Monday, April 1, 2013

No Bad Ruling

Now that the Supreme Court has listened to the arguments over not one but two same-sex-marriage cases it'll be a few weeks before it delivers a ruling. When the Court does so it can essentially deliver one of three verdicts and while a lot of folks are going to be in pins and needles until the Court makes its decision, there is really no decision this Court can make which will mean anything bad for either marriage proponents or the left writ-large.  In broad strokes, the Court can do one of three things.

The Court can overturn Proposition 8 and the Defense of Marriage Act (DOMA).  Given the rather lackluster defences of DOMA during oral arguments, it seems rather likely that DOMA will face an uphill fight though Proposition 8 -- California's ban on gay marriage -- may fair somewhat better.  Obviously a decision from the Court either verbosely establishing a right for homosexuals to marry or at least striking language from federal statues preventing the same would be a major victory for the gay rights movement.

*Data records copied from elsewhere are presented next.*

-- ==== Sys2Proof/Machine/Seq.lean ====
section
/-! DEFINITION. Machine/Seq.lean: the sequence engine's commands (11): ENABLE, the entries of its kinds, sampling, varnish, swaps, losses, and the reads of its
registers that act. -/
namespace Sys2Proof.Machine

open Sys2Proof

/-! ### ENABLE (R340, R341, R343) -/

/-- Whether an area lies wholly below the easel's bonded admission limit (R340). -/
def State.areaOk (s : State) (e base len : Nat) : Bool := decide (base + len ≤ 65536 * s.fld e F.MEM_EAS_SHARE_UNITS)

/-- The stop-set table's address. -/
def State.stopBase (s : State) (e : Nat) : Nat := 65536 * s.fld e F.SEQ_EAS_STOP_BASE_UNIT

/-- Whether a named channel is an enabled channel of the easel, or none is named. -/
def State.chanNamedOk (s : State) (e : Nat) (v c : Fld) : Bool := !s.flag e v || s.ownsLink e (s.fld e c)

/-- The declared numbers lie in their ranges (R341, R366). -/
def State.seqRanges (s : State) (e : Nat) : Bool :=
  let chunk := s.fld e F.SEQ_EAS_CFG0_CHUNK
  let rows := s.fld e F.SEQ_EAS_CFG0_STEP_ROWS
  let vocab := s.fld e F.SEQ_EAS_CFG1_VOCAB
  let pt := s.pageTokens e
  decide (16 ≤ chunk ∧ chunk ≤ 8192 ∧ chunk % 16 = 0) && decide (128 ≤ rows ∧ rows ≤ 16384 ∧ rows % 128 = 0) &&
    decide (2 ≤ vocab ∧ vocab ≤ 1048576) && decide (pt = 8 ∨ pt = 16 ∨ pt = 32) && decide (s.fld e F.SEQ_EAS_PAGE_CFG_LAYERS ≠ 0) &&
    decide (s.pageBytes e % 65536 = 0) && decide (s.fld e F.SEQ_EAS_PL_LEN_PAGES ≠ 0)

/-- The checks of ENABLE (R340). -/
def State.seqChecks (s : State) (e : Nat) : Bool :=
  s.seqRanges e && s.areaOk e (s.kvBase e) (s.fld e F.SEQ_EAS_KV_PAGES_PAGES * s.pageBytes e) && s.areaOk e (s.plBase e) (s.plBytes e) &&
    s.areaOk e (65536 * s.fld e F.SEQ_EAS_WL_BASE_UNIT) (2 * 2 ^ 20) && s.areaOk e (s.stopBase e) 4096 &&
    (List.range 64).all (fun r => decide (s.orSize e r = 0) || !s.flag e (F.SEQ_OR_SIZE_SPACE r) ||
      s.areaOk e (s.fld64 e (F.SEQ_OR_BASE_LO_ADDR r) (F.SEQ_OR_BASE_HI_ADDR r)) (32 * 2 ^ s.orSize e r)) &&
    s.chanNamedOk e F.SEQ_EAS_PASS_CH01_V0 F.SEQ_EAS_PASS_CH01_CH0 && s.chanNamedOk e F.SEQ_EAS_PASS_CH01_V1 F.SEQ_EAS_PASS_CH01_CH1 &&
    s.chanNamedOk e F.SEQ_EAS_PASS_CH23_V2 F.SEQ_EAS_PASS_CH23_CH2 && s.chanNamedOk e F.SEQ_EAS_PASS_CH23_V3 F.SEQ_EAS_PASS_CH23_CH3 &&
    s.chanNamedOk e F.SEQ_EAS_SWAP_CH_VALID F.SEQ_EAS_SWAP_CH_CH

/-- ENABLE is set: the areas are checked, the stop-set table is copied, and every output ring's head and tail are zero (R340, R343, R367). -/
def State.seqEnable (s : State) (e : Nat) : State :=
  if s.seqOn e then s
  else if s.seqChecks e then
    let s1 := (s.setFlag e F.SEQ_EAS_CTRL_ENABLE true).setFlag e F.SEQ_EAS_STATUS_CFG_ERR false
    let s2 := forUpto 64 (fun r (t : State) => (t.setFld e (F.SEQ_OR_HEAD_HEAD r) 0).setFld e (F.SEQ_OR_TAIL_TAIL r) 0) s1
    (s2.setSeqEas e { s2.seqEas e with stop := s2.readBytes (bondKey e (s2.stopBase e)) 4096, ring := [] }).showFree e
  else s.setFlag e F.SEQ_EAS_STATUS_CFG_ERR true

/-- A tenant's own VF: PF0 and the Atelier cores write no field of the window (R364; 12 R381). -/
def isVf (req : Requester) (e : Nat) : Bool :=
  match req with
  | .vf n => decide (n.val = e)
  | _ => false

/-- SEQ_EAS_CTRL with ENABLE set (R340, R366). -/
def execSeqEnable (req : Requester) (auto : Bool) (s : State) : Res :=
  s.access req F.SEQ_EAS_CTRL_ENABLE.off (fun easel =>
    .next (if isVf req easel && decide (easel ≠ 0) then (s.setFlag easel F.SEQ_EAS_CTRL_AUTO auto).seqEnable easel else s))

/-! ### Entries (R346 to R349) -/

/-- Bytes of the BODY that a kind names, and whether every other byte of an entry is zero (R346; 10 R315). -/
def seqEntryZero (d : List Nat) : Bool :=
  let body := match nth 0 d 0 with
    | 0x10 => 46
    | 0x12 => 20
    | 0x14 => 1
    | 0x15 => 40
    | _ => 0
  zeroAt d 1 1 && zeroAt d 4 12 && zeroAt d (16 + body) (112 - body) && (decide (nth 0 d 0 ≠ 0x15) || zeroAt d 21 3) &&
    (decide (nth 0 d 0 ≠ 0x12) || zeroAt d 23 1) && (decide (nth 0 d 0 ≠ 0x12 ∧ nth 0 d 0 ≠ 0x13) || zeroAt d 2 2)

/-- Whether a value read as FP32 is finite and not negative, and whether it lies in (0, 1] (R347). -/
def tempOk (w : Nat) : Bool := decide (w < 0x7F800000 ∨ w = 0x80000000)
def topPOk (w : Nat) : Bool := decide (0 < w ∧ w ≤ 0x3F800000)

/-- The checks of SEQ_OPEN, in their order (R347, R367). -/
def State.openStatus (s : State) (e : Nat) (d : List Nat) : Nat :=
  let i := fieldLe d 2 2
  let p := fieldLe d 40 4
  let g := fieldLe d 44 4
  if p = 0 ∨ s.fld e F.SEQ_EAS_PL_LEN_PAGES * s.pageTokens e < p + g ∨ g = 0 ∨ !tempOk (fieldLe d 48 4) ∨ !topPOk (fieldLe d 52 4) ∨ 1024 < fieldLe d 56 2 ∨
      8 < nth 0 d 58 ∨ 1 < nth 0 d 59 ∨ 63 < nth 0 d 60 ∨ s.orSize e (nth 0 d 60) = 0 ∨ (15 < nth 0 d 61 ∧ nth 0 d 61 ≠ 255) then stShape
  else if fieldLe d 32 8 % 4 ≠ 0 then stAlign
  else if s.fld e F.EAS_CFG_SEQ ≤ i ∨ !s.inShare e (fieldLe d 32 8) (4 * p) then stOutOfShare
  else if (s.seqEntry e i).state ≠ sqFree then 0x40 else stOk

/-- Status codes of the engine (R349). -/
def stSeqState : Nat := 0x41
def stStepState : Nat := 0x42
def stNotEnabled : Nat := 0x43

/-- The entry that SEQ_OPEN fills (R347). -/
def openEntry (d : List Nat) (admitNo : Nat) : SeqEntry :=
  { SeqEntry.free with
    state := sqQueued, tag := fieldLe d 16 8, seed := fieldLe d 24 8, promptAddr := fieldLe d 32 8, promptLen := fieldLe d 40 4, maxGen := fieldLe d 44 4
    temp := fieldLe d 48 4, topP := fieldLe d 52 4, topK := fieldLe d 56 2, draftMax := nth 0 d 58, spec := decide (nth 0 d 59 = 1), outRing := nth 0 d 60
    stopSet := nth 0 d 61, admitNo := admitNo }

/-- An entry ends: its record is posted and it leaves the outstanding ones (R349; 10 R333). -/
def State.seqDone (s : State) (e id : Nat) (d : List Nat) (st a b : Nat) : State :=
  (s.seqPost e (nth 0 d 0) (s.seqStepOf e d) st (seqEvent d) a b).retire e id false

/-- Execute SEQ_OPEN (R347, R350). -/
def State.seqOpen (s : State) (e id : Nat) (d : List Nat) : State :=
  let st := s.openStatus e d
  if st ≠ stOk then s.seqDone e id d st 0 0
  else
    let x := s.seqEas e
    let s1 := (s.setSeqEas e { x with admitNo := (x.admitNo + 1) % 2 ^ 32 }).setSeqEntry e (fieldLe d 2 2) (openEntry d x.admitNo)
    (s1.seqDone e id d stOk 0 0).retryBuild e

/-- Execute SEQ_CLOSE (R348). -/
def State.seqClose (s : State) (e id : Nat) (d : List Nat) : State :=
  let i := fieldLe d 2 2
  let t := s.seqEntry e i
  if s.fld e F.EAS_CFG_SEQ ≤ i then s.seqDone e id d stOutOfShare 0 0
  else if s.inOpenStep e i then (s.setSeqEntry e i { t with cancel := true }).seqDone e id d stOk 0 0
  else if t.state = sqQueued ∨ t.state = sqSwapped ∨ t.state = sqDecode ∨ t.state = sqPrefill then
    (s.endSeq e i endCancelled 0 []).seqDone e id d stOk 0 0
  else s.seqDone e id d stSeqState 0 0

/-- Execute SEQ_SWAP: the moves of R352 by hand, for a sequence outside the open step. -/
def State.seqSwap (s : State) (e id : Nat) (d : List Nat) : State :=
  let i := fieldLe d 2 2
  let t := s.seqEntry e i
  let out := decide (nth 0 d 16 = 0)
  let note := fun (u : State) => u.setSeqEas e { u.seqEas e with swaps := SMap.set (fun _ => 0) (u.seqEas e).swaps i (id + 1) }
  if 1 < nth 0 d 16 then s.seqDone e id d stShape 0 0
  else if s.fld e F.EAS_CFG_SEQ ≤ i then s.seqDone e id d stOutOfShare 0 0
  else if s.inOpenStep e i then s.seqDone e id d stSeqState 0 0
  else if out ∧ t.state = sqDecode then
    let r := s.swapOutStart e i
    if r.1 then note r.2 else s.seqDone e id d stSeqState 0 0
  else if !out ∧ t.state = sqSwapped ∧ s.ctxPages e i ≤ s.freePages e then note (s.swapInStart e i)
  else s.seqDone e id d stSeqState 0 0

/-! ### Sampling (R355 to R359) -/

/-- u(q) = n · 2^-24 (R357): the numerator n. -/
def seqU (t : SeqEntry) (q : Nat) : Nat :=
  let h := sm3 (leBytes 8 t.seed ++ leBytes 8 t.tag ++ leBytes 4 q)
  nth 0 h 0 * 65536 + nth 0 h 1 * 256 + nth 0 h 2

/-- Whether a value is a NaN. -/
def Fp.isNan : Fp → Bool
  | .nan => true
  | _ => false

From a more political standpoint, such a decision would, depending on the size of the majority involved, either prod the conservative movement into more outspoken opposition to gay marriage -- casting it as a kind of 21st Century Roe v. Wade -- or drive a wedge between evangelical conservatives, who will likely continue to oppose gay marriage, and the larger Republican Party, which will seek to put the issue to rest as rapidly as possible.


The Court can avoid ruling on the issue.  The Supreme Court has a long institutional fondness for dodging particularly thorny issues on procedural grounds.  Perhaps someone lacks standing to sue or one of an almost infinite number of other hurdles wasn't cleared to the Justices' satisfaction.  While the Court is not capricious in its rulings it is often unwilling to risk setting precedent on anything less than an iron-clad case and the Court is constantly aware of its role in the broader political and social picture.  If gay marriage seems likely to resolve itself to the Court's satisfaction as a national issue without a ruling, it is entirely possible that the Court may demure on these cases and find some way to avoid artificially concluding debate.  Justice Ginsburg herself has noted that the Courts' decision in Roe v Wade may actually have prolonged the abortion debate which, without a ruling, could well have resolved itself into a position further to the left of where the country now finds itself.

Should the Court dodge the gay rights issue the political tide will almost certainly continue unabated and the right will be forced to grapple with the issue again in 2014 and 2016, both likely to the movement's detriment.  Polling on gay marriage shows a significant age divide with a graying opposition and the coming decades will continue to deepen the left's advantage as younger voters replace older ones at the polls.

More drastically...

The Court can uphold existing laws.  Regardless of the Courts' decision the demographics and political winds are aligned against the American Right.  Should the Court do nothing gay marriage will continue as a major thorn in the Republican Party's side until the issue is resolved, but if the Court upholds the existing laws the fallout will be dramatic and significant.  The decision will almost certainly be a close one and with President Obama in office support of gay marriage as an issue will translate directly into anger with the Republican Party.

It is rather likely that President Obama will have the opportunity to appoint another Supreme Court Justice in his second term and the gay rights movement will move mountains to ensure that Obama faces no meaningful resistance in the Senate when he does so.  Such an impetus could very well be enough to nationalize the 2014 elections -- making the 466 or so local House and Senate races into one big national campaign.  With a little luck Democrats could turn a ruling against gay marriage into a sweep of the 2014 elections, putting both the House and Senate firmly under Democratic control for the better part of a decade.

It's sure to be an interesting summer.